MODELING ENVIRONMENTAL EXPOSURES AND DISEASE FACILITY CORE - ABSTRACT
The Modeling Environmental Exposures and Disease Facility Core (MEED) provides systems modeling as well
as data science methods and computational tools that support and complement field and laboratory studies
conducted by CEED investigators. These methods and tools help to elucidate how environmental exposures can
lead to disease, and to translate these findings to prevention and mitigation strategies that reduce adverse health
outcomes. MEED supports a wide range of computational approaches, applicable across multiple environmental
and biological scales, for assessing and modeling events and processes that occur along the continuum from
source of environmental stressors to human exposures and to target tissue doses and biological responses. In
particular, the Core Co-Directors, Hao Zhu and Panos Georgopoulos have been developing and applying novel
“hybrid” computational frameworks that combine mechanism-driven systems simulations with data-driven
interpretable machine learning methods for predictive toxicology and exposure science applications. MEED
provides support to CEED investigators in quantifying environmental exposures and biological processes
associated with xenobiotics at the systems level, accounting for different system components, interactions, and
functional states.

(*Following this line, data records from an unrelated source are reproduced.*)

-- ==== Sys2Proof/Machine/Packet.lean ====
section
/-! DEFINITION. The packet instructions (48_packet.md). The spec gives their encodings; on a platform
that puts `packet` in `GROUPS` the platform supplies their effect (R428), as for a helper. -/

namespace Sys2Proof.Machine

/-- `LD_ABS_W` (48_packet.md R422). -/
def execLdAbsW (imm : Imm) (s : State) : Result := issue .packet [] s <| platformCall (.packet .abs .w 0 imm) s

/-- `LD_ABS_H` (48_packet.md R423). -/
def execLdAbsH (imm : Imm) (s : State) : Result := issue .packet [] s <| platformCall (.packet .abs .h 0 imm) s

/-- `LD_ABS_B` (48_packet.md R424). -/
def execLdAbsB (imm : Imm) (s : State) : Result := issue .packet [] s <| platformCall (.packet .abs .b 0 imm) s

/-- `LD_IND_W` (48_packet.md R425). -/
def execLdIndW (src : RegNum) (imm : Imm) (s : State) : Result :=
  issue .packet [src] s <| platformCall (.packet .ind .w src imm) s

/-- `LD_IND_H` (48_packet.md R426). -/
def execLdIndH (src : RegNum) (imm : Imm) (s : State) : Result :=
  issue .packet [src] s <| platformCall (.packet .ind .h src imm) s

/-- `LD_IND_B` (48_packet.md R427). -/
def execLdIndB (src : RegNum) (imm : Imm) (s : State) : Result :=
  issue .packet [src] s <| platformCall (.packet .ind .b src imm) s

end Sys2Proof.Machine
end

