/-! ## Encoding -/

/-- The fields of the slots of an instruction (30_encoding.md R102, R120 to R122). -/
def encodeFields : Instr → Fields × Option Fields
  | .add32K dst imm => (⟨0x04, dst, 0, 0, imm⟩, none)
  | .add32X dst src => (⟨0x0c, dst, src, 0, 0⟩, none)
  | .add64K dst imm => (⟨0x07, dst, 0, 0, imm⟩, none)
  | .add64X dst src => (⟨0x0f, dst, src, 0, 0⟩, none)
  | .sub32K dst imm => (⟨0x14, dst, 0, 0, imm⟩, none)
  | .sub32X dst src => (⟨0x1c, dst, src, 0, 0⟩, none)
  | .sub64K dst imm => (⟨0x17, dst, 0, 0, imm⟩, none)
  | .sub64X dst src => (⟨0x1f, dst, src, 0, 0⟩, none)
  | .mul32K dst imm => (⟨0x24, dst, 0, 0, imm⟩, none)
  | .mul32X dst src => (⟨0x2c, dst, src, 0, 0⟩, none)
  | .mul64K dst imm => (⟨0x27, dst, 0, 0, imm⟩, none)
  | .mul64X dst src => (⟨0x2f, dst, src, 0, 0⟩, none)
  | .div32K dst imm => (⟨0x34, dst, 0, 0, imm⟩, none)
  | .div32X dst src => (⟨0x3c, dst, src, 0, 0⟩, none)
  | .div64K dst imm => (⟨0x37, dst, 0, 0, imm⟩, none)
  | .div64X dst src => (⟨0x3f, dst, src, 0, 0⟩, none)
  | .sdiv32K dst imm => (⟨0x34, dst, 0, 1, imm⟩, none)
  | .sdiv32X dst src => (⟨0x3c, dst, src, 1, 0⟩, none)
  | .sdiv64K dst imm => (⟨0x37, dst, 0, 1, imm⟩, none)
  | .sdiv64X dst src => (⟨0x3f, dst, src, 1, 0⟩, none)
  | .or32K dst imm => (⟨0x44, dst, 0, 0, imm⟩, none)
  | .or32X dst src => (⟨0x4c, dst, src, 0, 0⟩, none)
  | .or64K dst imm => (⟨0x47, dst, 0, 0, imm⟩, none)
  | .or64X dst src => (⟨0x4f, dst, src, 0, 0⟩, none)
  | .and32K dst imm => (⟨0x54, dst, 0, 0, imm⟩, none)
  | .and32X dst src => (⟨0x5c, dst, src, 0, 0⟩, none)
  | .and64K dst imm => (⟨0x57, dst, 0, 0, imm⟩, none)
  | .and64X dst src => (⟨0x5f, dst, src, 0, 0⟩, none)
  | .lsh32K dst imm => (⟨0x64, dst, 0, 0, imm⟩, none)
  | .lsh32X dst src => (⟨0x6c, dst, src, 0, 0⟩, none)
  | .lsh64K dst imm => (⟨0x67, dst, 0, 0, imm⟩, none)
  | .lsh64X dst src => (⟨0x6f, dst, src, 0, 0⟩, none)
  | .rsh32K dst imm => (⟨0x74, dst, 0, 0, imm⟩, none)
  | .rsh32X dst src => (⟨0x7c, dst, src, 0, 0⟩, none)
  | .rsh64K dst imm => (⟨0x77, dst, 0, 0, imm⟩, none)
  | .rsh64X dst src => (⟨0x7f, dst, src, 0, 0⟩, none)
  | .neg32 dst => (⟨0x84, dst, 0, 0, 0⟩, none)
  | .neg64 dst => (⟨0x87, dst, 0, 0, 0⟩, none)
  | .mod32K dst imm => (⟨0x94, dst, 0, 0, imm⟩, none)
  | .mod32X dst src => (⟨0x9c, dst, src, 0, 0⟩, none)
  | .mod64K dst imm => (⟨0x97, dst, 0, 0, imm⟩, none)
  | .mod64X dst src => (⟨0x9f, dst, src, 0, 0⟩, none)
  | .smod32K dst imm => (⟨0x94, dst, 0, 1, imm⟩, none)
  | .smod32X dst src => (⟨0x9c, dst, src, 1, 0⟩, none)
  | .smod64K dst imm => (⟨0x97, dst, 0, 1, imm⟩, none)
  | .smod64X dst src => (⟨0x9f, dst, src, 1, 0⟩, none)
  | .xor32K dst imm => (⟨0xa4, dst, 0, 0, imm⟩, none)
  | .xor32X dst src => (⟨0xac, dst, src, 0, 0⟩, none)
  | .xor64K dst imm => (⟨0xa7, dst, 0, 0, imm⟩, none)
  | .xor64X dst src => (⟨0xaf, dst, src, 0, 0⟩, none)
  | .mov32K dst imm => (⟨0xb4, dst, 0, 0, imm⟩, none)
  | .mov32X dst src => (⟨0xbc, dst, src, 0, 0⟩, none)
  | .mov64K dst imm => (⟨0xb7, dst, 0, 0, imm⟩, none)
  | .mov64X dst src => (⟨0xbf, dst, src, 0, 0⟩, none)
  | .movsx32_8 dst src => (⟨0xbc, dst, src, 8, 0⟩, none)
  | .movsx32_16 dst src => (⟨0xbc, dst, src, 0x10, 0⟩, none)
  | .movsx64_8 dst src => (⟨0xbf, dst, src, 8, 0⟩, none)
  | .movsx64_16 dst src => (⟨0xbf, dst, src, 0x10, 0⟩, none)
  | .movsx64_32 dst src => (⟨0xbf, dst, src, 0x20, 0⟩, none)
  | .arsh32K dst imm => (⟨0xc4, dst, 0, 0, imm⟩, none)
  | .arsh32X dst src => (⟨0xcc, dst, src, 0, 0⟩, none)
  | .arsh64K dst imm => (⟨0xc7, dst, 0, 0, imm⟩, none)
  | .arsh64X dst src => (⟨0xcf, dst, src, 0, 0⟩, none)
  | .le16 dst => (⟨0xd4, dst, 0, 0, 0x10⟩, none)
  | .le32 dst => (⟨0xd4, dst, 0, 0, 0x20⟩, none)
  | .le64 dst => (⟨0xd4, dst, 0, 0, 0x40⟩, none)
  | .be16 dst => (⟨0xdc, dst, 0, 0, 0x10⟩, none)
  | .be32 dst => (⟨0xdc, dst, 0, 0, 0x20⟩, none)
  | .be64 dst => (⟨0xdc, dst, 0, 0, 0x40⟩, none)
  | .bswap16 dst => (⟨0xd7, dst, 0, 0, 0x10⟩, none)
  | .bswap32 dst => (⟨0xd7, dst, 0, 0, 0x20⟩, none)
  | .bswap64 dst => (⟨0xd7, dst, 0, 0, 0x40⟩, none)
  | .jeq64K dst off imm => (⟨0x15, dst, 0, off, imm⟩, none)
  | .jeq64X dst src off => (⟨0x1d, dst, src, off, 0⟩, none)
  | .jeq32K dst off imm => (⟨0x16, dst, 0, off, imm⟩, none)
  | .jeq32X dst src off => (⟨0x1e, dst, src, off, 0⟩, none)
  | .jgt64K dst off imm => (⟨0x25, dst, 0, off, imm⟩, none)
  | .jgt64X dst src off => (⟨0x2d, dst, src, off, 0⟩, none)
  | .jgt32K dst off imm => (⟨0x26, dst, 0, off, imm⟩, none)
  | .jgt32X dst src off => (⟨0x2e, dst, src, off, 0⟩, none)
  | .jge64K dst off imm => (⟨0x35, dst, 0, off, imm⟩, none)
  | .jge64X dst src off => (⟨0x3d, dst, src, off, 0⟩, none)
  | .jge32K dst off imm => (⟨0x36, dst, 0, off, imm⟩, none)
  | .jge32X dst src off => (⟨0x3e, dst, src, off, 0⟩, none)
  | .jset64K dst off imm => (⟨0x45, dst, 0, off, imm⟩, none)
  | .jset64X dst src off => (⟨0x4d, dst, src, off, 0⟩, none)
  | .jset32K dst off imm => (⟨0x46, dst, 0, off, imm⟩, none)
  | .jset32X dst src off => (⟨0x4e, dst, src, off, 0⟩, none)
  | .jne64K dst off imm => (⟨0x55, dst, 0, off, imm⟩, none)
  | .jne64X dst src off => (⟨0x5d, dst, src, off, 0⟩, none)
  | .jne32K dst off imm => (⟨0x56, dst, 0, off, imm⟩, none)
  | .jne32X dst src off => (⟨0x5e, dst, src, off, 0⟩, none)
  | .jsgt64K dst off imm => (⟨0x65, dst, 0, off, imm⟩, none)
  | .jsgt64X dst src off => (⟨0x6d, dst, src, off, 0⟩, none)
  | .jsgt32K dst off imm => (⟨0x66, dst, 0, off, imm⟩, none)
  | .jsgt32X dst src off => (⟨0x6e, dst, src, off, 0⟩, none)
  | .jsge64K dst off imm => (⟨0x75, dst, 0, off, imm⟩, none)
  | .jsge64X dst src off => (⟨0x7d, dst, src, off, 0⟩, none)
  | .jsge32K dst off imm => (⟨0x76, dst, 0, off, imm⟩, none)
  | .jsge32X dst src off => (⟨0x7e, dst, src, off, 0⟩, none)
  | .jlt64K dst off imm => (⟨0xa5, dst, 0, off, imm⟩, none)
  | .jlt64X dst src off => (⟨0xad, dst, src, off, 0⟩, none)
  | .jlt32K dst off imm => (⟨0xa6, dst, 0, off, imm⟩, none)
  | .jlt32X dst src off => (⟨0xae, dst, src, off, 0⟩, none)
  | .jle64K dst off imm => (⟨0xb5, dst, 0, off, imm⟩, none)
  | .jle64X dst src off => (⟨0xbd, dst, src, off, 0⟩, none)
  | .jle32K dst off imm => (⟨0xb6, dst, 0, off, imm⟩, none)
  | .jle32X dst src off => (⟨0xbe, dst, src, off, 0⟩, none)
  | .jslt64K dst off imm => (⟨0xc5, dst, 0, off, imm⟩, none)
  | .jslt64X dst src off => (⟨0xcd, dst, src, off, 0⟩, none)
  | .jslt32K dst off imm => (⟨0xc6, dst, 0, off, imm⟩, none)
  | .jslt32X dst src off => (⟨0xce, dst, src, off, 0⟩, none)
  | .jsle64K dst off imm => (⟨0xd5, dst, 0, off, imm⟩, none)
  | .jsle64X dst src off => (⟨0xdd, dst, src, off, 0⟩, none)
  | .jsle32K dst off imm => (⟨0xd6, dst, 0, off, imm⟩, none)
  | .jsle32X dst src off => (⟨0xde, dst, src, off, 0⟩, none)
  | .ja off => (⟨0x05, 0, 0, off, 0⟩, none)
  | .ja32 imm => (⟨0x06, 0, 0, 0, imm⟩, none)
  | .callHelper imm => (⟨0x85, 0, 0, 0, imm⟩, none)
  | .callLocal imm => (⟨0x85, 0, 1, 0, imm⟩, none)
  | .callBtf imm => (⟨0x85, 0, 2, 0, imm⟩, none)
  | .exit => (⟨0x95, 0, 0, 0, 0⟩, none)
  | .ldxW dst src off => (⟨0x61, dst, src, off, 0⟩, none)
  | .ldxH dst src off => (⟨0x69, dst, src, off, 0⟩, none)
  | .ldxB dst src off => (⟨0x71, dst, src, off, 0⟩, none)
  | .ldxDw dst src off => (⟨0x79, dst, src, off, 0⟩, none)
  | .stW dst off imm => (⟨0x62, dst, 0, off, imm⟩, none)
  | .stH dst off imm => (⟨0x6a, dst, 0, off, imm⟩, none)
  | .stB dst off imm => (⟨0x72, dst, 0, off, imm⟩, none)
  | .stDw dst off imm => (⟨0x7a, dst, 0, off, imm⟩, none)
  | .stxW dst src off => (⟨0x63, dst, src, off, 0⟩, none)
  | .stxH dst src off => (⟨0x6b, dst, src, off, 0⟩, none)
  | .stxB dst src off => (⟨0x73, dst, src, off, 0⟩, none)
  | .stxDw dst src off => (⟨0x7b, dst, src, off, 0⟩, none)
  | .ldxsW dst src off => (⟨0x81, dst, src, off, 0⟩, none)
  | .ldxsH dst src off => (⟨0x89, dst, src, off, 0⟩, none)
  | .ldxsB dst src off => (⟨0x91, dst, src, off, 0⟩, none)
  | .atomicAdd32 dst src off => (⟨0xc3, dst, src, off, 0⟩, none)
  | .atomicFetchAdd32 dst src off => (⟨0xc3, dst, src, off, 1⟩, none)
  | .atomicOr32 dst src off => (⟨0xc3, dst, src, off, 0x40⟩, none)
  | .atomicFetchOr32 dst src off => (⟨0xc3, dst, src, off, 0x41⟩, none)
  | .atomicAnd32 dst src off => (⟨0xc3, dst, src, off, 0x50⟩, none)
  | .atomicFetchAnd32 dst src off => (⟨0xc3, dst, src, off, 0x51⟩, none)
  | .atomicXor32 dst src off => (⟨0xc3, dst, src, off, 0xa0⟩, none)
  | .atomicFetchXor32 dst src off => (⟨0xc3, dst, src, off, 0xa1⟩, none)
  | .atomicXchg32 dst src off => (⟨0xc3, dst, src, off, 0xe1⟩, none)
  | .atomicCmpxchg32 dst src off => (⟨0xc3, dst, src, off, 0xf1⟩, none)
  | .atomicAdd64 dst src off => (⟨0xdb, dst, src, off, 0⟩, none)
  | .atomicFetchAdd64 dst src off => (⟨0xdb, dst, src, off, 1⟩, none)
  | .atomicOr64 dst src off => (⟨0xdb, dst, src, off, 0x40⟩, none)
  | .atomicFetchOr64 dst src off => (⟨0xdb, dst, src, off, 0x41⟩, none)
  | .atomicAnd64 dst src off => (⟨0xdb, dst, src, off, 0x50⟩, none)
  | .atomicFetchAnd64 dst src off => (⟨0xdb, dst, src, off, 0x51⟩, none)
  | .atomicXor64 dst src off => (⟨0xdb, dst, src, off, 0xa0⟩, none)
  | .atomicFetchXor64 dst src off => (⟨0xdb, dst, src, off, 0xa1⟩, none)
  | .atomicXchg64 dst src off => (⟨0xdb, dst, src, off, 0xe1⟩, none)
  | .atomicCmpxchg64 dst src off => (⟨0xdb, dst, src, off, 0xf1⟩, none)
  | .lddw dst imm nextImm => (⟨0x18, dst, 0, 0, imm⟩, some ⟨0, 0, 0, 0, nextImm⟩)
  | .ldMapFd dst imm => (⟨0x18, dst, 1, 0, imm⟩, some ⟨0, 0, 0, 0, 0⟩)
  | .ldMapValFd dst imm nextImm => (⟨0x18, dst, 2, 0, imm⟩, some ⟨0, 0, 0, 0, nextImm⟩)
  | .ldVarAddr dst imm => (⟨0x18, dst, 3, 0, imm⟩, some ⟨0, 0, 0, 0, 0⟩)
  | .ldCodeAddr dst imm => (⟨0x18, dst, 4, 0, imm⟩, some ⟨0, 0, 0, 0, 0⟩)
  | .ldMapIdx dst imm => (⟨0x18, dst, 5, 0, imm⟩, some ⟨0, 0, 0, 0, 0⟩)
  | .ldMapValIdx dst imm nextImm => (⟨0x18, dst, 6, 0, imm⟩, some ⟨0, 0, 0, 0, nextImm⟩)
  | .imm64Hi nextImm => (⟨0x00, 0, 0, 0, nextImm⟩, none)
  | .ldAbsW imm => (⟨0x20, 0, 0, 0, imm⟩, none)
  | .ldAbsH imm => (⟨0x28, 0, 0, 0, imm⟩, none)
  | .ldAbsB imm => (⟨0x30, 0, 0, 0, imm⟩, none)
  | .ldIndW src imm => (⟨0x40, 0, src, 0, imm⟩, none)
  | .ldIndH src imm => (⟨0x48, 0, src, 0, imm⟩, none)
  | .ldIndB src imm => (⟨0x50, 0, src, 0, imm⟩, none)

To achieve its goals, MEED has three aims: Aim 1. Provide state-of-the-art data science
(informatics) tools for the analysis and integration of complex heterogeneous socioeconomic, environmental,
chemical, and biological data relevant to environmental health; Aim 2. Develop/adapt mechanistic models for
environmental and biological processes to support spatiotemporal estimation of exposures and simulate internal
doses and processes linking exposures to disease pathogenesis; and Aim 3. Work with community partners and
the Community Engagement Core (CEC) to identify and model exposures and risks of concern at the community
or individual levels as a function of geography, lifestyle/behavior, socioeconomic conditions, and host factors.
The core focuses on overburdened communities and populations at-risk, modeling and translating exposures
and health outcomes associated with intervention strategies developed through our community partnerships.
Examples of projects supported by MEED that will be expanded in scope during the next grant period include:
(a) Modeling climate change dynamics and global-to-local impacts on environmental stressor exposures; a
special focus of this effort is on supporting local Environmental and Climate Justice assessments; (b) Modeling
complex toxic exposures in overburdened and at-risk populations; applications involve PFAS mixtures, air toxics,
mycoestrogens, and others; (c) Modeling multiscale pulmonary and multi-organ toxicodynamic responses to
inhalation of oxidative stress agents such as ozone and nanoparticles; (d) High-throughput toxicity and risk
screening methods for chemi...

## Key facts

- **NIH application ID:** 10830092
- **Project number:** 2P30ES005022-37
- **Recipient organization:** RUTGERS BIOMEDICAL AND HEALTH SCIENCES
- **Principal Investigator:** PANOS G. GEORGOPOULOS
- **Activity code:** P30 (R01, R21, SBIR, etc.)
- **Funding institute:** NIH
- **Fiscal year:** 2024
- **Award amount:** $26,572
- **Award type:** 2
- **Project period:** 1997-04-01 → 2029-04-30

## Primary source

NIH RePORTER: https://reporter.nih.gov/project-details/10830092

## Citation

> US National Institutes of Health, RePORTER application 10830092, Modeling Environmental Exposures & Disease (2P30ES005022-37). Retrieved via AI Analytics 2026-05-28 from https://api.ai-analytics.org/grant/nih/10830092. Licensed CC0.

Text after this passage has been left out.